# Postage within Spain



## MaxineHearney (Feb 8, 2013)

Hi everybody, I am new to the site and forums so wanted to say a quick hello and also am looking for a little bit of help.

I am moving to Spain with my family in a couple of weeks time and I will be using the Spanish postal system a little bit for work mainly sending small parcels within the country. I am trying to find out costs for this but am a little bit confused when looking at the postal services website.
If anybody knows a little bit I would ideally like to know the costs for posting packages that weigh approx 500g and 750g either by a normal economy service and also a tracked/recorded post.

Any help would be great. Thanks and look forward to talking to you all soon


----------



## RichTUK (Oct 15, 2012)

Express Packages within 48 hours









Regular and Recorded Delivery


----------



## MaxineHearney (Feb 8, 2013)

Thanks for that. It seems quite expensive in comparison to UK Royal Mail prices.... do they not offer a cheaper service for smaller packages or is the 1kg and under the lowest in terms of weight? Thank you


----------



## RichTUK (Oct 15, 2012)

MaxineHearney said:


> Thanks for that. It seems quite expensive in comparison to UK Royal Mail prices.... do they not offer a cheaper service for smaller packages or is the 1kg and under the lowest in terms of weight? Thank you


TBH I'm not too sure, all ive ever had to post is a letter, but they are really helpful and try to give you the cheapest option. Alot of them stay open until around 10pm too which is a bonus.


----------



## 90199 (Mar 21, 2010)

A letter from Madrid to the Canaries often takes two to three weeks


----------



## RichTUK (Oct 15, 2012)

Hepa said:


> A letter from Madrid to the Canaries often takes two to three weeks


Depends what class and hows its sent I suppose, we sent a letter from here at 8pm on Tuesday and it arrived in Shrewsbury on the Thrursday morning.


----------



## tonyinspain (Jul 18, 2011)

When i post birthday cards two days max the postal service here is excellent


----------



## gus-lopez (Jan 4, 2010)

RichTUK said:


> Depends what class and hows its sent I suppose, we sent a letter from here at 8pm on Tuesday and it arrived in Shrewsbury on the Thrursday morning.

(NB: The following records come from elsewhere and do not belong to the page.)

/-- A register none of whose bytes changed is unchanged. -/
theorem reg_eq_of_bytes {s t : State} (hb : t.params = s.params) {i : Nat} (hi : i < s.params.nreg)
    (h : ∀ k, k < 8 → t.byteAt (s.params.regBase + 8 * i + k) = s.byteAt (s.params.regBase + 8 * i + k)) :
    t.reg i = s.reg i :=
  word_ext fun k hk => by
    rw [← byteAt_reg t (by rw [hb]; exact hi) hk, ← byteAt_reg s hi hk, hb, h k hk]

/-! ## The access primitives (R70 to R73) -/

/-- What `WriteBytes` does where the write is admitted (R71). -/
theorem setBytes_stores {s : State} (hs : s.Built) {a : Word} {bs : List Byte}
    (h : s.admitted a bs.length .write = true) :
    Stores s (s.setBytes a.toNat bs) a.toNat bs.length (fun k => bs.getD k 0) := by
  have hb := byteAt_setBytes (s := s) hs.2.1 (a := a.toNat) (bs := bs)
    (fun b h1 h2 => admitted_write_outside hs h h1 h2)
  have hout : ∀ b, b < a.toNat ∨ a.toNat + bs.length ≤ b → (s.setBytes a.toNat bs).byteAt b = s.byteAt b := by
    intro b hbo
    rw [hb, if_neg (by omega)]
  refine ⟨fun k hk => ?_, hout, fun i hn hi => reg_eq_of_bytes (by simp) hn fun k hk => hout _ ?_⟩
  · rw [hb, if_pos ⟨by omega, by omega⟩, Nat.add_sub_cancel_left]
  · omega

theorem writeBytes_ok {s : State} {a : Word} {bs : List Byte} (h : s.admitted a bs.length .write = true) :
    writeBytes s a bs = .ok (s.setBytes a.toNat bs) := by simp [writeBytes, h]

theorem writeBytes_error {s : State} {a : Word} {bs : List Byte} (h : s.admitted a bs.length .write = false) :
    writeBytes s a bs = .error ⟨.invalidDereference, a⟩ := by simp [writeBytes, h]

/-- Everything `WriteBytes` can do (R71). -/
theorem writeBytes_cases {s w : State} {a : Word} {bs : List Byte} (h : writeBytes s a bs = .ok w) :
    s.admitted a bs.length .write = true ∧ w = s.setBytes a.toNat bs := by
  unfold writeBytes at h
  split at h
  · exact ⟨‹_›, by simpa using h.symm⟩
  · cases h

theorem writeBytes_raises {s : State} {a : Word} {bs : List Byte} {r : Raised} (h : writeBytes s a bs = .error r) :
    s.admitted a bs.length .write = false ∧ r = ⟨.invalidDereference, a⟩ := by
  unfold writeBytes at h
  split at h
  · cases h
  · rename_i hn
    exact ⟨by simpa using hn, by simpa using h.symm⟩

theorem readBytes_ok {s : State} {a : Word} {n : Nat} (h : s.admitted a n .read = true) :
    readBytes s a n = .ok ((List.range n).map (fun k => s.byteAt (a.toNat + k))) := by simp [readBytes, h]

theorem readBytes_error {s : State} {a : Word} {n : Nat} (h : s.admitted a n .read = false) :
    readBytes s a n = .error ⟨.invalidDereference, a⟩ := by simp [readBytes, h]

/-- Everything `ReadBytes` can do (R70). -/
theorem readBytes_cases {s : State} {a : Word} {n : Nat} {bs : List Byte} (h : readBytes s a n = .ok bs) :
    s.admitted a n .read = true ∧ bs = (List.range n).map (fun k => s.byteAt (a.toNat + k)) := by
  unfold readBytes at h
  split at h
  · exact ⟨‹_›, by simpa using h.symm⟩
  · cases h

theorem readBytes_raises {s : State} {a : Word} {n : Nat} {r : Raised} (h : readBytes s a n = .error r) :
    s.admitted a n .read = false ∧ r = ⟨.invalidDereference, a⟩ := by
  unfold readBytes at h
  split at h
  · cases h
  · rename_i hn
    exact ⟨by simpa using hn, by simpa using h.symm⟩

/-- `MemRead` of a word where the read is admitted (R72). -/
theorem memRead_ok {s : State} {a : Word} (h : s.admitted a 8 .read = true) : memRead s a 8 = .ok (s.wordAt a) := by
  simp [memRead, readBytes_ok h, State.wordAt, bind, Except.bind, pure, Except.pure]

theorem memRead_error {s : State} {a : Word} {n : Nat} (h : s.admitted a n .read = false) :
    memRead s a n = .error ⟨.invalidDereference, a⟩ := by
  simp [memRead, readBytes_error h, bind, Except.bind]

/-- Everything an 8-byte `MemRead` can do (R72). -/
theorem memRead_cases {s : State} {a v : Word} (h : memRead s a 8 = .ok v) :
    s.admitted a 8 .read = true ∧ v = s.wordAt a := by
  cases hr : s.admitted a 8 .read with
  | false => rw [memRead_error hr] at h; cases h
  | true => rw [memRead_ok hr] at h; exact ⟨rfl, by simpa using h.symm⟩
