-- ==== Sys2Proof/Tests/Slice0.lean ====
section
/-! SUPPORT. Tests: the spec's own vectors (95_test_vectors.md) and worked examples, and for every statement with
hypotheses a state and operands that meet them. Every expected value is the spec's. -/

open Sys2Proof Sys2Proof.Machine

namespace Sys2Proof.Tests

/-- The start state of 95_test_vectors.md, with the listed registers and program. -/
def st (regs : List (Nat × Word)) (prog : List Word) : State :=
  regs.foldl (fun s c => s.setReg c.1 c.2) { State.reset with prog := prog }

/-- The same with an external window of 64 bytes at `EXT_BASE`, accesses of 1 and 8 bytes. -/
def ext (regs : List (Nat × Word)) (prog : List Word) : State :=
  { st regs prog with extWindows := [⟨0x100000000, 64, [1, 8]⟩] }

def after (o : Outcome) : Option State :=
  match o with
  | .next t => some t
  | .fault _ => none
  | .refused _ => none

def reg (o : Outcome) (i : Nat) : Option Word := (after o).map (fun t => t.reg i)

def pc (o : Outcome) : Option Word := (after o).map State.pc

/-- Cause, slot and info of a step that ended in FAULTED. -/
def fault (o : Outcome) : Option (FaultCause × Word × Word) :=
  match after o with
  | none => none
  | some t => if t.runState = .faulted then some (t.faultCause, t.faultPc, t.faultInfo) else none

def decoded (mask w : Word) : Option Instr :=
  match decode mask w with
  | .ok i => some i
  | .error _ => none

/-! ## Parameters (00_scope.md R8) -/

/-- R8's constraints hold of R8's values; they are refused where one fails: 9 registers, a register window that runs into
the stack, a base of 0. -/
theorem test_parameters : Config.params.Legal ∧ Config.params.stackEnd = 0x11000 ∧ Config.params.sp = 7 ∧
    Config.params.nargs = 6 ∧ ¬ ({ Config.params with nreg := 9 } : Params).Legal ∧
    ¬ ({ Config.params with regBase := 0xFFC8 } : Params).Legal ∧ ¬ ({ Config.params with regBase := 0 } : Params).Legal := by
  decide

/-- Another legal build (R8, I16, I17): 6 registers, 16 bytes of stack at 64, 4 slots at 80. -/
def small : Params := ⟨6, 16, 8, 64, 80, 4, 128⟩

/-- After reset in a build. -/
def stOf (p : Params) (regs : List (Nat × Word)) (prog : List Word) : State :=
  regs.foldl (fun s c => s.setReg c.1 c.2) { State.resetOf p with prog := prog }

/-- There `SP` is R5, the stack ends at 80, R6 names no register, and `LEA R1, #v` gives 80 + 8. -/
theorem test_small_build : small.Legal ∧ reg (step (stOf small [(1, 5)] [0x400102])) 5 = some 72 ∧
    fault (step (stOf small [] [0x406102])) = none ∧ fault (step (stOf small [] [0x406003])) = some (.invalidRegister, 0, 6) ∧
    reg (step (stOf small [] [0x441F08, 0x99])) 1 = some 88 := by decide

/-- There a CALL has four arguments. -/
theorem test_small_build_call : (stOf small [(1, 3), (4, 9)] [0x40030C]).presentRequest.map State.pending =
    some (some ⟨0, [3, 0, 0, 9]⟩) := by decide

/-! ## Well-formedness (R110) -/

theorem test_wf_size_zero_refused : (Instr.mov ⟨1, 2, .none, false, 0⟩).wf = false := by decide

theorem test_wf_size_nine_refused : (Instr.push ⟨1, 2, .none, true, 9⟩).wf = false := by decide

theorem test_wf_size_bounds : (Instr.ret ⟨0, 0, .none, false, 1⟩).wf = true ∧
    (Instr.ret ⟨15, 15, .both, true, 8⟩).wf = true := by decide

/-! ## Decoding: words written out from R104, `SZ I DM RD RS OPC` -/

theorem test_decode_mov : decoded 0 0b1000_1_00_0001_1111_00000001 = some (.mov ⟨15, 1, .none, true, 8⟩) := by decide

theorem test_decode_push : decoded 0 0b0100_1_00_0000_1111_00000010 = some (.push ⟨15, 0, .none, true, 4⟩) := by decide

theorem test_decode_pop : decoded 0 0b1000_0_10_0010_0000_00000011 = some (.pop ⟨0, 2, .destination, false, 8⟩) := by
  decide

theorem test_decode_add : decoded 0 0b1000_0_00_0001_0010_00000100 = some (.add ⟨2, 1, .none, false, 8⟩) := by decide

theorem test_decode_sub : decoded 0 0b1000_0_00_0001_0010_00000101 = some (.sub ⟨2, 1, .none, false, 8⟩) := by decide

theorem test_decode_and : decoded 0 0b0001_0_11_0001_0010_00000110 = some (.and ⟨2, 1, .both, false, 1⟩) := by decide

theorem test_decode_xor : decoded 0 0b1000_0_00_0001_0010_00000111 = some (.xor ⟨2, 1, .none, false, 8⟩) := by decide

theorem test_decode_lea : decoded 0 0b1000_0_01_0001_0010_00001000 = some (.lea ⟨2, 1, .source, false, 8⟩) := by decide

theorem test_decode_cmp : decoded 0 0b1000_0_00_0001_0010_00001001 = some (.cmp ⟨2, 1, .none, false, 8⟩) := by decide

Yes , to the UK, inside Spain it is a lot slower.


----------



## CapnBilly (Jun 7, 2011)

My daughter posted me a card on Wednesday from London. It was in my postbox this morning (Friday). Must admit that's faster than normal. I expected it to arrive Monday. Never had any problems with post either way.


----------



## baldilocks (Mar 7, 2010)

RichTUK said:


> A lot of them stay open until around 10pm too which is a bonus.


Ours closes at 10 *am* when he goes for breakfast, reopens between 11 and 11.30 then closes for good at 2pm - such is the hard life of funcionarios!


----------



## MaxineHearney (Feb 8, 2013)

Thanks for all the replies. The slower service isn't a problem really but costs would be more important and I was hoping for a little closer to UK prices where the same parcels I send for £3.65 (I think that is correct) for 1st recorded. I don't mind paying the same for just a standard service but any more would be a bit much I think


----------



## baldilocks (Mar 7, 2010)

MaxineHearney said:


> Thanks for all the replies. The slower service isn't a problem really but costs would be more important and I was hoping for a little closer to UK prices where the same parcels I send for £3.65 (I think that is correct) for 1st recorded. I don't mind paying the same for just a standard service but any more would be a bit much I think


Why don't you check out couriers? MRW bring our stuff from UK for free on Amazon, so I wouldn't think they can be that expensive.


----------